Religious Boundaries for Sex, Gender, and Corporeality PDF Download

Are you looking for read ebook online? Search for your book and save it on your Kindle device, PC, phones or tablets. Download Religious Boundaries for Sex, Gender, and Corporeality PDF full book. Access full book title Religious Boundaries for Sex, Gender, and Corporeality by Alexandra Cuffel. Download full books in PDF and EPUB format.
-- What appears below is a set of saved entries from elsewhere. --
-- ==== Sys2Proof/Machine/Receive.lean ====
section
/-! DEFINITION. Meanings of the commands of converters, receiver, windows and injectors (chapters 3, 4 and 6). -/

namespace Sys2Proof.Machine

/-- TDC_EDGE: an edge at coarse count `c` and fine code `fine` on latch input `n`; `sat`: the amplifier has saturated
(R61 to R67, R90). -/
def execTdcEdge (t : Nat) (f : Fin 264) (n : Fin 8) (c : Nat) (fine : Fin 128) (sat : Bool) (s : State) : Res :=
  awake t (fun s => s.tdcEdge f n c fine sat) s

/-- TDC_MODE_WRITE: a write of TDC_CTRL (R77). -/
def execTdcModeWrite (t : Nat) (x : RegReq) (s : State) : Res :=
  run t (fun s => s.request Op.regWrite (x.write (A.TDC_CTRL) 0)) s

/-- DLL_LOCK: a delay-locked loop locks (R79). -/
def execDllLock (t : Nat) (f : Fin 264) (s : State) : Res :=
  awake t (fun s => s.dllLock f) s

/-- STAT_START: a write of TDC_STAT_CTRL.START (R85). -/
def execStatStart (t : Nat) (h : Half) (x : RegReq) (s : State) : Res :=
  run t (fun s => s.request Op.regWrite (x.write (A.TDC_STAT_CTRL h.num) (2 ^ 31))) s

/-- STAT_ABORT: a write of TDC_STAT_CTRL.ABORT (R84). -/
def execStatAbort (t : Nat) (h : Half) (x : RegReq) (s : State) : Res :=
  run t (fun s => s.request Op.regWrite (x.write (A.TDC_STAT_CTRL h.num) (2 ^ 30))) s

/-- STAT_TIMEOUT: TIMEOUT_MS has elapsed (R84). -/
def execStatTimeout (t : Nat) (h : Half) (s : State) : Res :=
  awake t (fun s => s.statTimeout h.num) s

/-- TDC_LAST_LATCH: a read of TDC_FE_LAST_FLAGS (R482). -/
def execTdcLastLatch (t : Nat) (f : Fin 264) (x : RegReq) (s : State) : Res :=
  run t (fun s => s.request Op.regRead (x.read (A.TDC_FE_LAST_FLAGS f))) s

/-- WINDOW_CLOSE: the emitter's oldest window closes (R90, R149). -/
def execWindowClose (t : Nat) (x : WindowEnd) (s : State) : Res :=
  awake t (fun s => (s.windowClose x.em x.sat).calPoll) s

/-- INJ_WINDOW_CLOSE: an injector window closes (R90, R116). -/
def execInjWindowClose (t : Nat) (x : InjWindowEnd) (s : State) : Res :=
  awake t (fun s => (s.injWindowClose x.fe x.sat).calPoll) s

/-- RX_FE_CFG_WRITE: a write of RX_FE_CFG (R93). -/
def execRxFeCfgWrite (t : Nat) (f : Fin 264) (x : RegReq) (s : State) : Res :=
  run t (fun s => s.request Op.regWrite (x.write (A.RX_FE_CFG f) 0)) s

/-- RX_THRESHOLD_WRITE: a write of RX_FE_THR_A, and with `b` of RX_FE_THR_B (R97). -/
def execRxThresholdWrite (t : Nat) (f : Fin 264) (x : RegReq) (b : Nat) (s : State) : Res :=
  run t (fun s => s.request Op.regWrite (x.writeTwo (A.RX_FE_THR_A f) b)) s

/-- GAIN_STALL: a pending change has waited too long (R94). -/
def execGainStall (t : Nat) (f : Fin 264) (s : State) : Res :=
  awake t (fun s => s.gainStall f) s

/-- DC_UPDATE: the DC restorer's estimate, 10 nA (R91). -/
def execDcUpdate (t : Nat) (f : Fin 264) (est : Nat) (s : State) : Res :=
  awake t (fun s => s.dcUpdate f est) s

/-- BACKGROUND_EVENT: a T0 crossing in a gap (R98). -/
def execBackgroundEvent (t : Nat) (f : Fin 264) (s : State) : Res :=
  awake t (fun s => s.background f) s

/-- ADAPT_PERIOD: a loop period ends (R99 to R103). -/
def execAdaptPeriod (t : Nat) (f : Fin 264) (s : State) : Res :=
  awake t (fun s => s.adaptPeriod f) s

/-- BIAS_RAMP_STEP: 100 µs of the bias ramp (R105). -/
def execBiasRampStep (t : Nat) (g : Fin 8) (s : State) : Res :=
  awake t (fun s => s.biasStep g) s

/-- XBAR_SUBST: a write of RX_OCT_XBAR (R109). -/
def execXbarSubst (t : Nat) (g : Fin 8) (x : RegReq) (s : State) : Res :=
  run t (fun s => s.request Op.regWrite (x.write (A.RX_OCT_XBAR g) 0)) s

/-- XBAR_SWITCH_TIMEOUT: 1 ms after a switch request without a window (R111). -/
def execXbarSwitchTimeout (t : Nat) (g : Fin 8) (s : State) : Res :=
  awake t (fun s => (s.xbarTimeout g).calPoll) s

/-- INJ_GO: a write of RX_OCT_INJ_CTRL.GO (R117). -/
def execInjGo (t : Nat) (g : Fin 8) (x : RegReq) (s : State) : Res :=
  run t (fun s => s.request Op.regWrite (x.write (A.RX_OCT_INJ_CTRL g) (2 ^ 31))) s

/-- INJ_STOP: a write of RX_OCT_INJ_CTRL.STOP (R117). -/
def execInjStop (t : Nat) (g : Fin 8) (x : RegReq) (s : State) : Res :=
  run t (fun s => s.request Op.regWrite (x.write (A.RX_OCT_INJ_CTRL g) (2 ^ 30))) s

/-- INJ_PULSE: the injector period elapses (R115, R116). -/
def execInjPulse (t : Nat) (g : Fin 8) (s : State) : Res :=
  awake t (fun s => s.injPulse g) s

end Sys2Proof.Machine
end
Religious Boundaries for Sex, Gender, and Corporeality

Religious Boundaries for Sex, Gender, and Corporeality PDF Author: Alexandra Cuffel
Publisher: Routledge
ISBN: 1351171704
Category : Religion
Languages : en
Pages : 240

Book Description
The ambiguity concerning the interpretation of the ‘physical body’ in religious thought is not peculiar to any given religion, but is discernible in the scriptures, practices, and disciplines in most of the world’s major religious traditions. This book seeks to address the nuances of difference within and between religious traditions in the treatment and understanding of what constitutes the body as a carrier of religious meaning and/or vindication of doctrine. Bringing together an international team of contributors from different disciplines, this collection addresses the intersection of religion, gender, corporeality and/or sexuality in various Western and Eastern cultures. The book analyses instances when religious meaning is attributed to the human body’s physicality and its mechanics in contrast to imagined or metaphorical bodies. In other cases, it is shown that the body may function either as a vehicle or a hindrance for mystical knowledge. The chapters are arranged chronologically and across religious orientations, to offer a differentiated view on the body from a global perspective. This collection is an exciting exploration of religion and the human body. As such, it will be of great interest to scholars in religious studies, theology, Islamic studies, South Asian studies, history of religions and gender studies.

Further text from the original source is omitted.